Recent times have seen an increase in stimulant-based writing, and this anthology includes a selection of fiction from both British and American writers. Contributors include Irvine Welsh, Lynne Tillman, Jeff Noon and Gary Indiana.
Toni Davidson was born in Ayr in 1965. He has edited And Thus I Will Freely Sing (1989) and Intoxication: An Anthology of Stimulant-Based Writing (1998). His novel Scar Culture was published in 1999.
Meh. It's not a bad anthology, as such things go, but it suffers from inhabiting the post-Irvine Welsh literary landscape.

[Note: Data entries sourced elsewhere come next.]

theorem divide_of_nonzero {s : State} {ins : Rec} (h : ins.v2 ≠ 0#32) :
    s.divide ins = .next (s.setLatches { s.next.latches with
      divo := some { ins := ins, hi := remainder ins.v1 ins.v2, lo := quotient ins.v1 ins.v2 } }) :=
  if_neg h

/-- Settles O36: at its unit DIV is `divide`, which tests the divisor. -/
theorem zeroDivisorFaults : Obligations.ZeroDivisorFaults := by
  intro ra rb s ins hst
  rw [exec_div (.div ra rb) s ins hst]
  exact ⟨divide_of_zero, fun h => ⟨_, divide_of_nonzero h⟩⟩

/-! ### The kinds that ALU1 and MEM take -/

/-- R246, R261: the kinds without a row in ALU1's table are those that `ALUQ` does not take. -/
theorem aluResult_eq_none_iff (i : Instr) (v1 v2 : Word) : aluResult i v1 v2 = none ↔ queueOf i ≠ some .alu := by
  cases i <;> simp [aluResult, queueOf]

/-- R246: `LSQ` takes the loads and the stores. -/
theorem queueOf_eq_ls_iff (i : Instr) : queueOf i = some .ls ↔ isLoad i = true ∨ isStore i = true := by
  cases i <;> simp [queueOf, isLoad, isStore]

theorem exec_alu1_of_not_alu {i : Instr} {s : State} {ins : Rec} (hst : s.work.station = .alu1 ins)
    (hqueue : queueOf i ≠ some .alu) : exec i s = .fault .internal := by
  rw [exec_alu1 i s ins hst, (aluResult_eq_none_iff i ins.v1 ins.v2).mpr hqueue]

theorem exec_mem_of_not_ls {i : Instr} {s : State} {ins : Rec} {ea : Word} (hst : s.work.station = .mem ins ea)
    (hqueue : queueOf i ≠ some .ls) : exec i s = .fault .internal := by
  obtain ⟨hload, hstore⟩ := not_or.mp (mt (queueOf_eq_ls_iff i).mpr hqueue)
  rw [exec_mem i s ins ea hst, if_neg hload, if_neg hstore]

/-! ### The transition function of R291 never ends in the internal fault -/

/-- R223, R230: the fetch loop's one fault is that of an illegal word. -/
theorem fetchLoop_ne_internal (c : Setup) (g : Gen) (n : Nat) (p : Word) (newFw : List Rec) :
    Reference.fetchLoop c g n p newFw ≠ .error .internal := by
  induction n generalizing p newFw with
  | zero => simp [Reference.fetchLoop]
  | succ n ih =>
    simp only [Reference.fetchLoop]
    split_ifs
    · split
      · simp
      · split_ifs
        · simp
        · simp
        · simp
        · exact ih _ _
    · simp

theorem fetch_ne_internal (c : Setup) (g : Gen) : Reference.fetch c g ≠ .error .internal := by
  rw [Reference.fetch]
  split_ifs
  · simp
  · split
    · split_ifs <;> simp
    · exact fetchLoop_ne_internal c g 4 g.fetch.pc []

/-- R263, R302, R303: a load or a store in `LSA` ends in no fault but those of its address. -/
theorem mem_ne_internal (c : Setup) {g : Gen} (hlsa : ∀ l ∈ g.latches.lsa, queueOf l.ins.instr = some .ls) :
    Reference.mem c g ≠ .error .internal := by
  rw [Reference.mem]
  split
  · simp
  next l hl =>
    split_ifs with hload _ hstore
    · simp
    · simp
    · simp
    · simp
    · simp
    · exact absurd ((queueOf_eq_ls_iff _).mp (hlsa l hl)) (not_or.mpr ⟨hload, hstore⟩)

/-- R264, R304. -/
theorem div_ne_internal (g : Gen) : Reference.div g ≠ .error .internal := by
  rw [Reference.div]
  split
  · simp
  · split_ifs <;> simp

/-- R261: ALU1's table has a row for every kind that `ALUQ` holds. -/
theorem alu1_ne_internal {g : Gen} (halu : ∀ b ∈ g.queues.alu, queueOf b.instr = some .alu) :
    Reference.alu1 g ≠ .error .internal := by
  rw [Reference.alu1]
  split
  · simp
  next b bs hq =>
    split
    · simp
    next hnone => exact absurd (halu b (by simp [hq])) ((aluResult_eq_none_iff _ _ _).mp hnone)

/-- R305: where every record stands where it can, none of the four parts that can fault raises the internal fault. -/
theorem reference_cycle_ne_internal (c : Setup) {g : Gen} (hkinds : g.KindsOk) :
    Reference.cycle c g ≠ .error .internal := by
  intro h
  unfold Reference.cycle at h
  split at h
  next f hf => cases h; exact fetch_ne_internal c g hf
  split at h
  next f hf => cases h; exact mem_ne_internal c hkinds.lsa hf
  split at h
  next f hf => cases h; exact div_ne_internal g hf
  split at h
  next f hf => cases h; exact alu1_ne_internal hkinds.alu hf
  cases h

/-! ### The cycle -/

/-- An outcome that agrees with a computation and is a fault is that computation's fault. -/
theorem error_of_agrees {α : Type} {o : Out} {r : Except Fault α} {P : α → State → Prop} {f : Fault}
    (h : Agrees o r P) (ho : o = .fault f) : r = .error f := by
  subst ho
  cases r with
  | error e => cases h; rfl
  | ok a =>
    obtain ⟨t, ht, -⟩ := h
    cases ht

/-- R294: a cycle that faults does so in its stages, for the swap does not fault. -/
theorem runStages_of_cycle_fault {s : State} {f : Fault} (h : cycle s = .fault f) :
    runStages stages s.openCycle = .fault f := by
  unfold cycle at h
  cases hrun : runStages stages s.openCycle with
  | next t => rw [hrun] at h; cases h
  | fault e => rw [hrun] at h; cases h; rfl
  | refused e => rw [hrun] at h; cases h
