-- ==== Sys2Proof/Syntax.lean ====
section
/-! DEFINITION. The commands: one constructor for every row of spec/opcode_table.json, with the row's operands. -/

namespace Sys2Proof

That was a place during the 90's where every writer and their 'Hey Grandma' was simply using their own drug stories to make a fast buck from the freak-outs and acid-casualties of their own lives, rather than to push the boundaries of literature.

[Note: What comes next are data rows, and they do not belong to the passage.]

/-- The gateway through which a hub injects to a region, as its bank names it (R278): in an ON parcel with the fewest hops; of equals the lowest-numbered (log 130). -/
def gatewayFor (s : State) (e : BitVec 1) (h region : Nat) : Nat × Nat :=
  let l := (gateways h).filter fun g => !(s.snet.banks[bankOf e]).getLsbD (routerParcel g)
  match l with
  | [] => ((gateways h).head?).getD (0, 0)
  | g :: t => t.foldl (fun a b => if hopsTo b region < hopsTo a region then b else a) g

/-- The router and port at which an endpoint meets the net, of a hub the gateway for the region at the other end (R253, R278). -/
def netPort (s : State) (e : BitVec 1) (ep : BitVec 24) (other : Nat) : (Nat × Nat) × Nat :=
  match epKind ep with
  | 0 => ((epA ep, epB ep), 5 + epK ep)
  | 1 => ((epA ep, epB ep), 69)
  | _ => (gatewayFor s e (epHub ep) other, 4)

/-- Where a packet goes in, and where it comes out. -/
def netEntry (s : State) (p : Packet) : (Nat × Nat) × Nat := netPort s p.epoch p.src (epRegion p.dst)
def netExit (s : State) (p : Packet) : (Nat × Nat) × Nat := netPort s p.epoch p.dst (epRegion p.src)

/-- The table bank of a router (R278). -/
def tableAt (s : State) (r : Nat × Nat) (e : BitVec 1) : NetTable := (s.snet.wires.tables[fin12 (routerParcel r)])[bankOf e]

/-- Whether a bank was computed with every parcel ON and no router bypassed. -/
def NetTable.whole (t : NetTable) : Bool := t.mask &&& 0xFFF == 0 && t.cut.isEmpty

/-- The output on the way along the row to a router's column, then along the column (R262). -/
def rowFirst (a b : Nat × Nat) : Nat := if a.2 < b.2 then 1 else if b.2 < a.2 then 3 else if a.1 < b.1 then 2 else 0

/-- The outputs a router permits to an ADAPTIVE packet with all parcels ON (R263): 0 N, 1 E, 2 S, 3 W; moves north and west come before moves south and east. -/
def adaptiveOuts (a b : Nat × Nat) : List Nat :=
  let back := (if b.1 < a.1 then [0] else []) ++ (if b.2 < a.2 then [3] else [])
  if back.isEmpty then (if a.1 < b.1 then [2] else []) ++ (if a.2 < b.2 then [1] else []) else back

/-- The outputs that a router's table permits to a packet; none where its region is UNREACHABLE (R262, R263, R278, R279). -/
def outsFor (s : State) (r : Nat × Nat) (p : Packet) : Option (List Nat) :=
  let t := tableAt s r p.epoch
  let x := netExit s p
  if t.mask.getLsbD (epRegion p.dst) then none
  else if r = x.1 then some [x.2]
  else if t.whole || (epKind p.dst != 2 && routerParcel r == routerParcel x.1) then some (if p.cls = 0 then [rowFirst r x.1] else adaptiveOuts r x.1)
  else
    let d := Config.detour t.mask t.cut (128 * r.1 + r.2) (epRegion p.dst)
    some (if p.cls = 0 then [d.1.toNat] else (List.range 4).filter fun o => d.2.getLsbD o)

/-- The router that a link port leads to: past bypassed ones, straight through (R253, R254). -/
def linkTo (cut : List (Nat × Nat)) : Nat → Nat × Nat → Nat → Option (Nat × Nat)
  | 0, _, _ => none
  | n + 1, r, o =>
    let u := match o with
      | 0 => if r.1 = 0 then none else some (r.1 - 1, r.2)
      | 1 => if 127 ≤ r.2 then none else some (r.1, r.2 + 1)
      | 2 => if 95 ≤ r.1 then none else some (r.1 + 1, r.2)
      | _ => if r.2 = 0 then none else some (r.1, r.2 - 1)
    u.bind fun u => if cut.contains u then linkTo cut n u o else some u
def link (s : State) (r : Nat × Nat) (o : Nat) : Option (Nat × Nat) := linkTo s.snet.bypass 128 r o

/-! ## Flits and inputs (R257, R258, R261) -/

/-- The VC of a packet (R258). -/
def netVc (p : Packet) : Nat := 2 * p.cls.toNat + p.vcr.toNat
/-- The flits of a packet: its header and its payload (R257). -/
def flitsOf (p : Packet) : Nat := 1 + (8 * p.plen.toNat + 15) / 16
/-- Whether a flit is its packet's first, and whether it ends it: HEAD and TAIL (R257). -/
def NetFlit.head (f : NetFlit) : Bool := f.i == 0 && !f.cut
def NetFlit.tail (f : NetFlit) : Bool := f.cut || f.i + 1 == flitsOf f.pkt

def inKey (r : Nat × Nat) (port vc : Nat) : Nat := 4 * (70 * (128 * r.1 + r.2) + port) + vc
def outKey (r : Nat × Nat) (o : Nat) : Nat := 70 * (128 * r.1 + r.2) + o
/-- The router and port of an input. -/
def routerOfIn (key : Nat) : Nat × Nat := (key / 280 / 128, key / 280 % 128)
def portOfIn (key : Nat) : Nat := key / 4 % 70

/-- What an input's VC holds; a VC that holds nothing is not listed. -/
def vcAt (s : State) (key : Nat) : NetVc := lookupD { flits := [], way := none } s.snet.wires.ins key
def setVc (key : Nat) (v : NetVc) (s : State) : State :=
  let w := s.snet.wires
  { s with snet := { s.snet with wires := { w with ins := if v.flits.isEmpty && v.way.isNone then w.ins.filter (·.1 != key) else put key v w.ins } } }
/-- The room of an input's VC: each holds 8 flits (R261). -/
def roomAt (s : State) (key : Nat) : Nat := 8 - (vcAt s key).flits.length

def outAt (s : State) (key : Nat) : NetOut := lookupD { held := [], req := 2, rsp := 3 } s.snet.wires.outs key
def setOut (key : Nat) (o : NetOut) (s : State) : State := { s with snet := { s.snet with wires := { s.snet.wires with outs := put key o s.snet.wires.outs } } }

/-- A packet as it was injected, whatever became of it on its way. -/
def asSent (p : Packet) : Packet := { p with headBad := false, bodyBad := false }

/-- Keeps with a packet on its way that the net discarded it, or that it holds a BAD flit. -/
def markSent (f : Packet → Packet) (p : Packet) (s : State) : State :=
  let m (l : List Packet) : List Packet := l.map fun q => if asSent q = asSent p then f q else q
  { s with snet := { s.snet with flight := m s.snet.flight, wires := { s.snet.wires with late := m s.snet.wires.late } } }
def markGone : Packet → State → State := markSent fun q => { q with headBad := true }
def markBad : Packet → State → State := markSent fun q => { q with bodyBad := true }

/-- The net discards a packet and counts it; one that met an UNREACHABLE entry counts as ejected, unless its epoch was given up (R279, R281, R283). -/
def netLoss (p : Packet) (ejected : Bool) (s : State) : State :=
  let late := s.snet.wires.late.any fun q => asSent q == asSent p
  markGone p (countLost (if ejected && !late then countOut p s else s))

/-! ## One SNET cycle (R253, R254, R261 to R263, R266, R279, R283, R287) -/

/-- Of several outputs, the one whose next input has more room on a VC, of equals a column move (R263). -/
def freest (s : State) (r : Nat × Nat) (vc : Nat) (l : List Nat) : Nat :=
  let room (o : Nat) : Nat := match link s r o with
    | some u => roomAt s (inKey u ((o + 2) % 4) vc)
    | none => 0
  match l with
  | [] => 72
  | a :: t => t.foldl (fun a b => if room a < room b ∨ (room a = room b ∧ b % 2 = 0 ∧ a % 2 = 1) then b else a) a

/-- Whether a router's port leads nowhere: to a parcel that is not there, or off the wafer (R283). -/
def portShut (s : State) (r : Nat × Nat) (o : Nat) : Bool :=
  decide (o < 4) && (match link s r o with
    | some u => !netLive s (routerParcel u)
    | none => true)

/-- Where the first flit of an input's VC goes in this cycle: an output; 70 or 71 if its packet is discarded, at an UNREACHABLE entry or at a closed port. -/
def wantOf (s : State) (key : Nat) (v : NetVc) : Option Nat :=
  let r := routerOfIn key
  match v.flits with
  | [] => none
  | f :: _ =>
    if s.snet.wires.cycle < f.at_ then none
    else match (match v.way with
      | some w => some w.1
      | none => (outsFor s r f.pkt).map (freest s r (netVc f.pkt))) with
      | none => some 70
      | some o => some (if portShut s r o then 71 else o)

/-- The WRITE messages at a tile port (R266): those that have packets there, or of which the port has begun to take one. -/
def writesOpen (s : State) (e : BitVec 24) : List (BitVec 24 × BitVec 12) :=
  ((s.snet.msgs.filter fun m => m.dst == e && m.opc == 2).map (fun m => (m.src, m.tag)) ++
   (s.snet.wires.taken.filter fun p => p.dst == e && p.opc == 2).map fun p => (p.src, p.tag)).eraseDups

/-- Whether an endpoint takes a packet: a WRITE only with a place for its message (R266). -/
def portTakes (s : State) (p : Packet) : Bool :=
  p.opc != 2 || epKind p.dst != 0 || (writesOpen s p.dst).contains (p.src, p.tag) || decide ((writesOpen s p.dst).length < 4)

It became worse than walking around Glastonbury where everyone was trying to flog you "speed, e's, black 'ash" except they were all pushing their drug stories at you, and you had to ask whether these idiots understood the point Ken Kesey was making. "You're either on the bus, or you're off it."
Other people's drug stories are boring, but Jeff Noon always knew how to tell a great story that pushed literature somewhere new because he included drugs as part of the fabric of his world, not as a McGuffin. He does that here in 'Latitude 52'. The best tale other than Noon's here is probably "Where the Railway meets the River", an excerpt from Gary Indiana's 'Gone Tomorrow.' Not something I would have picked up, but it includes a couple of slantwise observations and a sense of humanity, that have convinced me to look the whole novel up.
Mainly though, these are stories you'll here from everyone who went to a rave before the Criminal Justice Bill became an Act, paranoid, ugly sometimes humorous but mainly just tawdry tales that feel like being a voyeur in a 'Being John Malkovich' fashion.
Putting it bluntly, drug stories are full of pricks, and they aren't just the sharps.